Pins (or clips, wash-away tape, or fabric glue stick)

LET’S SEW!

Lesson Two: Fabric Letters

Step 1:

Print and cut your pattern (letters) and fabric.

You can do the entire alphabet, your child’s name, a favorite word (READ, SEW, LOVE, etc.), shapes, or even animals!

This is a perfect time to teach your child there are two types of scissors:

  • those you use to cut paper (scissors) and
  • those you use to cut fabric (shears).
  • NEVER use your fabric shears on paper (ha! okay, you don’t have to scare them, but let them know it is not recommended to use your fabric shears on paper because it dulls the blade and makes cutting fabric more difficult and less accurate).

H2SLetterCutFINAL1

If you haven’t already, cut your fabric and filler/stabilizer into squares to fit your pattern pieces (again, 5″ x 5″ squares work well if you use the alphabet template provided).

Step 2:
If using a fusible filler/stabilizer, fuse your front fabric to your filler as directed on product packaging.

H2SLetterFuse

Step 3: Trace each letter onto the FRONT fabric piece; a disappearing fabric ink is recommended.

H2SLetterTrace

Step 4: Layer your fabric and pin (or clip or tape or glue – whatever you feel is best for your child).

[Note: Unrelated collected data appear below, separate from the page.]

-- ==== Sys2Proof/Machine/Forage.lean ====
section
/-! DEFINITION. The Forage engine (05 R108 to R132): its push and issue checks, GATHER, SCATTER, FEED, MERGE,
INTERSECT, CONVERT, SPPROD, index semantics, violations, faults. -/

namespace Sys2Proof.Machine

/-- A Forage register of a tent. -/
def forReg (t o : Nat) : Nat := tentReg t (0x20_0000 + o)
/-- Where the engine records a fault. -/
def forErr (t : Nat) : ErrPlace := ⟨forReg t 8, 3⟩

/-- The causes of Table 5.8 for accesses. -/
def forCauses : Causes :=
  { range := 0x04, uncorr := 0x20, refused := 0x21, decode := 0x22, sat := 0x23, format := 0x24, form := 0x03 }

/-- And for views; a plot table that breaks its rules is a descriptor fault. -/
def forPlot : PlotCauses :=
  { desc := 0x08, hdr := 0x08, entry := 0x08, shape := 0x05, stale := 0x08, decode := 0x22, range := 0x04 }

/-! ### Push checks (R114, Table 5.8) -/

/-- Fields in use of a command (Table 5.3, Table 5.4). -/
def forUsed (c : Cmd) : List (Nat × Nat) :=
  [(0, 5), (8, 6), (16, 16)] ++
    match cmdOp c with
    | 1 => [(32, 17), (96, 17), (128, 17), (160, 3)]
    | 2 => [(32, 17), (96, 17), (128, 17), (160, 3)]
    | 3 => [(32, 17), (64, 17), (96, 17), (168, 2)]
    | 4 => [(32, 17), (64, 17), (96, 17), (168, 2)]
    | 5 => [(32, 17), (96, 17), (168, 2)] ++ (if cmdF c 169 1 = 1 then [(128, 17)] else [])
    | 6 => [(32, 17), (64, 17), (96, 17), (192, 17)]
    | 7 => [(32, 17), (96, 17), (128, 17), (160, 3)]
    | 8 => [(32, 16)]
    | _ => []

/-- The push check of queue 6. -/
def forPushCause (c : Cmd) : Nat :=
  let op := cmdOp c
  firstCause [
    (decide (8 < op), 0x01),
    (reservedSet c (forUsed c) || ((op == 3 || op == 4) && cmdF c 168 2 == 3), 0x02),
    (op == 8 && cmdWaitN c == 0, 0x07)]

/-! ### Operands -/

/-- The tent, fuses and flash for register reads, the command, and FOR_CTL as it was when the command issued. -/
structure ForEnv where
  t : Nat
  p : Perm
  c : Cmd
  ctl : Nat

/-- The writer the engine is, in a world. -/
def forWriter (t : Nat) (secure : Bool) : Writer := ⟨.forage (BitVec.ofNat 14 t), secure⟩

/-- The reach of the engine in a world. -/
def Dev.forReach (d : Dev) (p : Perm) (t : Nat) (secure : Bool) : Reach :=
  let w := forWriter t secure
  { own := some t, req := 11, secure := secure, mem := d.memReq w, c := forCauses,
    busRd := fun d a n => d.busRead p w a n, busWr := fun d a bs => d.busWrite w a bs }

/-- Access to an operand in the world of its descriptor: a local one only within the scratchpad (RANGE, Table 5.8). -/
def ForEnv.via (e : ForEnv) (v : Desc) : Eng Via := do
  let r ← askDev (·.forReach e.p e.t v.worldS)
  if ← askDev fun d => v.isLocal d e.t then return (padVia { r.pad e.t with range := 0x04 }).whole else return r.via

/-- Descriptor faults: of operands read, and of those written (R115), by the engine itself or for FEED by the tent
mover. -/
def ForEnv.descs (e : ForEnv) (reads writes : List Desc) (feed : Bool := false) : Eng Unit := do
  let secure ← askDev (·.blkSecure e.t 6)
  need (!((reads ++ writes).any fun v => v.worldBad secure) && !(reads.any fun v => v.engineBad true) &&
    !(writes.any fun v => if feed then v.bad false else v.engineBad false)) 0x08 0

/-- Operands marked local lie in the tent's own window (R115). -/
def ForEnv.locals (e : ForEnv) (vs : List Desc) : Eng Unit := do
  need (← askDev fun d => vs.all fun v => v.isLocal d e.t) 0x06 0

/-- The bounding range of every local operand read, and of every dense one written, lies in the scratchpad (R246); a
sparse result faults where it passes the end (R122). -/
def ForEnv.pads (e : ForEnv) (reads writes : List Desc) : Eng Unit :=
  (reads ++ writes.filter fun v => v.form == 0).forM fun v => do
    let o ← askDev fun d => (d.ownOff e.t v.base).getD 0
    need (← askDev fun d => v.inPad d e.t) 0x04 o

/-- A format an engine other than a mover takes (Table 3.1). -/
def notRaw (v : Desc) : Bool := v.fmt != 13

/-- Frame headers of operands in layout 0x20. -/
def ForEnv.frames (e : ForEnv) (vs : List Desc) : Eng Unit :=
  vs.forM fun v => do need (← frameOk (← e.via v) v) 0x08 v.base

/-! ### Indices and violations (R127, R128) -/

/-- Count what a decoder or encoder found, or fault when the data's descriptor has STRICT; the first count of a
command raises a Lantern event when VIOL_EVT is set. -/
def ForEnv.tally (e : ForEnv) (strict : Bool) (h : Held) : Eng Unit :=
  match h.first with
  | none => pure ()
  | some (isIdx, pos) => do
    if strict then failWith (if isIdx then 0x10 else 0x11) pos
    let fl := (← get).flags
    if fl &&& (fFormat ||| fIndexRange) = 0 then
      onDev fun d => if bitAt e.ctl 1 then d.raise (e.t / 4096) 0 0x0102 e.t pos else d
    onDev fun d => ((d.bump (forReg e.t 0x28) h.outRange).bump (forReg e.t 0x30) h.viols).bump (forReg e.t 0x38) h.dropped
    flag (flagIf (h.viols ≠ 0) fFormat ||| flagIf (h.outRange ≠ 0) fIndexRange)

/-- The slice numbers an index list names against an extent: none where it reads as empty. -/
def ForEnv.indexList (e : ForEnv) (x : Desc) (extent : Nat) : Eng (List (Option Nat)) := do
  let v ← e.via x
  let ws ← (List.range (x.dim 0)).mapM fun i => v.get x [i]
  let cs := ws.map (idxClass x.idxSigned extent)
  cs.zipIdx.forM fun (c, i) =>
    if c = .outOfRange then e.tally x.strict { outRange := 1, first := some (true, i) } else pure ()
  return cs.map fun c =>
    match c with
    | .valid k => some k
    | _ => none

/-- A repeat filter serves an index: newest first, the last eight distinct ones (R110). -/
def filterStep (f : List Repeat) (r : Repeat) : List Repeat :=
  (r :: f.filter fun x => x.idx != r.idx).take 8

/-- The G-core that list position j is dealt to: units of 64 positions (R112). -/
def gCore (j : Nat) : Nat := j / 64 % 24

/-- The entry of a G-core's filter for an index. -/
def ForEnv.repeatOf (e : ForEnv) (j v : Nat) : Eng (Option Repeat) :=
  askDev fun d => (look (fun _ => []) (d.tent e.t).filters (gCore j)).find? fun r => r.idx == v

/-- The filter of a G-core takes an entry as its newest. -/
def ForEnv.keepRepeat (e : ForEnv) (j : Nat) (r : Repeat) : Eng Unit :=
  onDev (·.modTent e.t fun x =>
    { x with filters := put (fun _ => []) x.filters (gCore j) (filterStep (look (fun _ => []) x.filters (gCore j)) r) })

/-! ### GATHER, FEED, SCATTER (R116 to R118, R126) -/

/-- Indices of slice v of an extent along dimension g. -/
def sliceOf (ext : List Nat) (g v : Nat) : List (List Nat) := (indices (ext.set g 1)).map fun (i : List Nat) => i.set g v

/-- One element of each block of a slice. -/
def Desc.sliceHeads (d : Desc) (g v : Nat) : List (List Nat) :=
  ({ d with dims := d.dims.set g 1 } : Desc).blockHeads.map fun (i : List Nat) => i.set g v

/-- The dimensions of `whole` and of `listed` agree, dimension g of `listed` being the length of the list. -/
def sliceShape (whole listed : Desc) (g len : Nat) : Bool :=
  whole.rank == listed.rank && decide (g < listed.rank) && listed.dim g == len &&
    ((List.range listed.rank).all fun k => k == g || whole.dim k == listed.dim k) &&
    (blockLen listed.fmt == 0 || g != 0)

/-- An index list: local INDEX32 of rank 1. -/
def listForm (x : Desc) : Bool := x.fmt == 12 && x.form == 0

/-- Copy slice i of one view to slice j of another, elements then scales. -/
def copySlice (vs vd : Via) (s d : View) (g i j : Nat) : Eng Unit := do
  (sliceOf s.desc.extent g i).forM fun k => do d.put vd forPlot (k.set g j) (← s.get vs k)
  (s.desc.sliceHeads g i).forM fun k => do d.putScale vd forPlot (k.set g j) (← s.scale vs k)

/-- The elements of slice i of a view, then its scale bytes. -/
def readSlice (vs : Via) (s : View) (g i : Nat) : Eng (List Nat) := do
  let es ← (sliceOf s.desc.extent g i).mapM fun k => s.get vs k
  let ss ← (s.desc.sliceHeads g i).mapM fun k => s.scale vs k
  return es ++ ss

/-- Write them as slice j. -/
def writeSlice (vd : Via) (d : View) (g j : Nat) (xs : List Nat) : Eng Unit := do
  let es := sliceOf d.desc.extent g j
  es.zipIdx.forM fun (k, n) => d.put vd forPlot k (xs.getD n 0)
  (d.desc.sliceHeads g j).zipIdx.forM fun (k, n) => d.putScale vd forPlot k (xs.getD (es.length + n) 0)

/-- Bytes of the elements of a slice. -/
def sliceBytes (d : Desc) (g : Nat) : Nat := (prod (d.extent.set g 1) * d.bits + 7) / 8

/-- One gathered index: from its G-core's repeat filter when that holds it, a slice of at most 64 bytes as first
fetched, a larger one from the output position where the G-core first wrote it; else from the table (R110). -/
def gatherOne (e : ForEnv) (vs vd : Via) (wa wc : View) (g v j : Nat) : Eng Unit := do
  if !bitAt e.ctl 0 then copySlice vs vd wa wc g v j
  else
    let small := decide (sliceBytes wc.desc g ≤ 64)
    match ← e.repeatOf j v with
    | some r =>
      onDev (·.bump (forReg e.t 0x48) 1)
      if small then writeSlice vd wc g j r.slice else copySlice vd vd wc wc g r.pos j
      e.keepRepeat j r
    | none =>
      let xs ← readSlice vs wa g v
      writeSlice vd wc g j xs
      e.keepRepeat j ⟨v, if small then xs else [], j⟩

/-- Write a zero slice: +0, MX scales 0x7F, BI exponents 0. -/
def zeroSlice (vd : Via) (d : View) (g j : Nat) : Eng Unit := do
  (sliceOf d.desc.extent g j).forM fun k => d.put vd forPlot k 0
  (d.desc.sliceHeads g j).forM fun k => d.putScale vd forPlot k (if isMx d.desc.fmt then 0x7F else 0)

/-- GATHER and FEED: slice i of C takes slice X[i] of A. -/
def gatherWork (e : ForEnv) (feed : Bool) (a c x : Desc) : Eng Unit := do
  let g := cmdF e.c 160 3
  e.descs [a, x] [c] feed
  e.locals (if feed then [a, c, x] else [c, x])
  need (listForm x && a.fmt == c.fmt && notRaw a && a.form == 0 && c.form == 0 && !c.accum &&
    (!feed || ((c.layout == 1 || c.layout == 2) && decide (1 ≤ c.fmt) && decide (c.fmt ≤ 8)))) 0x03 0
  need (x.rank == 1 && sliceShape a c g (x.dim 0)) 0x05 0
  e.pads (if feed then [a, x] else [x]) [c]
  if c.count ≠ 0 ∧ a.count ≠ 0 ∨ a.dim g = 0 ∧ c.count ≠ 0 then
    e.frames [a]
    let xs ← e.indexList x (a.dim g)
    let vs ← e.via a
    let vd ← e.via c
    let wa ← openView vs forPlot noLog (pure ()) a ((xs.filterMap id).flatMap fun v => sliceOf a.extent g v)
    let wc : View := { desc := c }
    wc.pad vd
    xs.zipIdx.forM fun (o, j) =>
      match o with
      | some v => gatherOne e vs vd wa wc g v j
      | none => zeroSlice vd wc g j
    vd.fin

/-- A plain SCATTER: slice X[i] of C takes slice i of A, in list order. -/
def scatterWork (e : ForEnv) (a c x : Desc) : Eng Unit := do
  let g := cmdF e.c 160 3
  need (listForm x && a.fmt == c.fmt && notRaw a && a.form == 0 && c.form == 0) 0x03 0
  need (x.rank == 1 && sliceShape c a g (x.dim 0)) 0x05 0
  e.pads [a, x] []
  if a.count ≠ 0 then
    e.frames [a]
    let xs ← e.indexList x (c.dim g)
    let vs ← e.via a
    let vd ← e.via c
    let wa : View := { desc := a }
    let wc ← openView vd forPlot noLog (pure ()) c ((xs.filterMap id).flatMap fun v => sliceOf c.extent g v)
    xs.zipIdx.forM fun (o, i) =>
      match o with
      | some v => copySlice vs vd wa wc g i v
      | none => pure ()
    vd.fin

/-- Sum of the elements at one place, in list order: FP32 in RNE, or exact for INT32 (R118). -/
def runSum (int32 : Bool) (fmt : Nat) : List Nat → (Int × Nat) × Nat
  | [] => ((0, 0), 0)
  | x :: xs =>
    if int32 then ((((x :: xs).map (signed 32)).sum, 0), 0)
    else
      let w := fun b => (toFp32 (elemNum fmt b)).1
      let r := xs.foldl (fun (s : Nat × Nat) b =>
        let y := addFp32 s.1 (w b)
        (y.1, s.2 ||| y.2)) (w x, 0)
      ((0, r.1), r.2)

/-- Add a sum to an element of a local C: rounded to its format, INT32 saturating. -/
def addLocal (fmt old : Nat) (s : Int × Nat) : Nat × Nat :=
  if fmt = 9 then
    let v := signed 32 old + s.1
    if v > 2 ^ 31 - 1 then (2 ^ 31 - 1, fOverflow) else if v < -(2 ^ 31) then (2 ^ 31, fOverflow) else (unsigned 32 v, 0)
  else
    let y := ((elemNum fmt old).add .rne (fp32.decode s.2))
    let r := (elemFmt fmt).narrow .rne 0 false y.1
    (r.1, y.2 ||| r.2)

/-- Distinct valid indices of a chunk, ascending. -/
def chunkIndices (xs : List (Option Nat × Nat)) : List Nat :=
  ((xs.filterMap Prod.fst).eraseDups).mergeSort (· ≤ ·)

/-- SCATTER with ACCUM: chunk by chunk, each distinct index once (R118). -/
def scatterAddWork (e : ForEnv) (a c x : Desc) : Eng Unit := do
  let g := cmdF e.c 160 3
  let isLoc ← askDev fun d => c.isLocal d e.t
  need (listForm x && a.form == 0 && c.form == 0 && c.layout == 0 &&
    (if isLoc then c.fmt == 0 || c.fmt == 1 || c.fmt == 2 || c.fmt == 9 else c.fmt == 0) &&
    (if c.fmt = 9 then a.fmt == 9 else decide (a.fmt ≤ 4))) 0x03 0
  need (x.rank == 1 && sliceShape c a g (x.dim 0)) 0x05 0
  e.pads [a, x] (if isLoc then [c] else [])
  if a.count ≠ 0 then
    e.frames [a]
    let xs ← e.indexList x (c.dim g)
    let vs ← e.via a
    let r ← askDev (·.forReach e.p e.t c.worldS)
    let vc ← e.via c
    let wc ← openView vc forPlot noLog (pure ()) c ((xs.filterMap id).flatMap fun v => sliceOf c.extent g v)
    (List.range ((xs.length + 4095) / 4096)).forM fun k => do
      let chunk := (xs.zipIdx.drop (4096 * k)).take 4096
      (chunkIndices chunk).forM fun v => do
        let ps := (chunk.filter fun q => q.1 == some v).map Prod.snd
        let slice := (sliceOf c.extent g v).forM fun i => do
          let ys ← ps.mapM fun p => vs.get a (i.set g p)
          let s := runSum (c.fmt == 9) a.fmt ys
          flag s.2
          if isLoc then
            let o := addLocal c.fmt (← wc.get vc i) s.1
            flag o.2
            wc.put vc forPlot i o.1
          else wc.put (r.accVia 0) forPlot i s.1.2
        slice
        if isLoc then vc.fin else (r.accVia 0).fin
        -- one ACCUM write per slice per chunk, one for each contiguous stretch of it (R118)
        modify fun s => { s with cut := true }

Explain to your child that we are making a fabric ‘sandwich’:

  • Front piece
  • Filler/stabilizer
  • Back piece (make sure the back piece is facing RS out).

Pin as necessary to hold the pieces together during machine stitching (this is the ‘peanut butter’ that holds the ‘bread’ together).

 

H2SLetterPinDiagram

Step 5: Thread the machine. Revisit the threading process using the vocabulary your child learned in the first lesson. And remember to include your child in the creative decisions – it’s okay if they want a contrasting color thread – it’s meant to be FUN!

Step 6: Stitch along trace lines from Step 3.

NOTE: After doing several samples, I think using a zig-zag stitch with a shorter stitch length and width works best. This will also reduce fraying if you don’t have pinking shears to cut out the letter shape. Plus zig-zags are just a fun, new stitch to learn (which will  be helpful for the next project)!

H2SLetterStitchCut

  • Reinforce the lesson that the throat plate is the ‘hands free zone’ while the needle is in motion.
  • Remind your child to backstitch at the beginning and end of a run/seam.
  • Remind your child how to turn a corner: needle down, presser foot up, pivot fabric, presser foot down, continue.
  • Teach your child how to stitch an inner curve and an outer curve (think of the letter ’s’).
    • Follow the curve as close as possible using the traced line as a guide
    • Gently guide the fabric around a curve using a slow and steady pressure on the foot pedal
    • The real-life application of this skill is maintaining a uniform distance from the edge (seam allowance).

Step 7: Cut out letters and PLAY!

  • Cut out letter or shape maintaining a uniform distance from the stitching as possible.
  • Pinking shears will give a nice finished (and fun) zig-zag edge.
  • If you used a zig-zag stitch and don’t have pinking shears, you can use regular shears.

H2SLetterPlay
Fun Ideas for Your Letters …

  • Use a straight stitch and regular shears, then wash (and iron) your letters for a frayed-edge look.
  • Add magnets between the layers, so your child can use them on the refrigerator or a magnetic dry erase board.
  • Create a tic-tac-toe ‘board’ and X and O pieces for a fun, quiet, portable game.
  • Use the letters to create a banner – your child’s name for his/her room or a ‘Happy Birthday!’ banner to use for celebrations.
  • Use letters to create words (‘Scrabble’) or simply for letter recognition or sight word memorization.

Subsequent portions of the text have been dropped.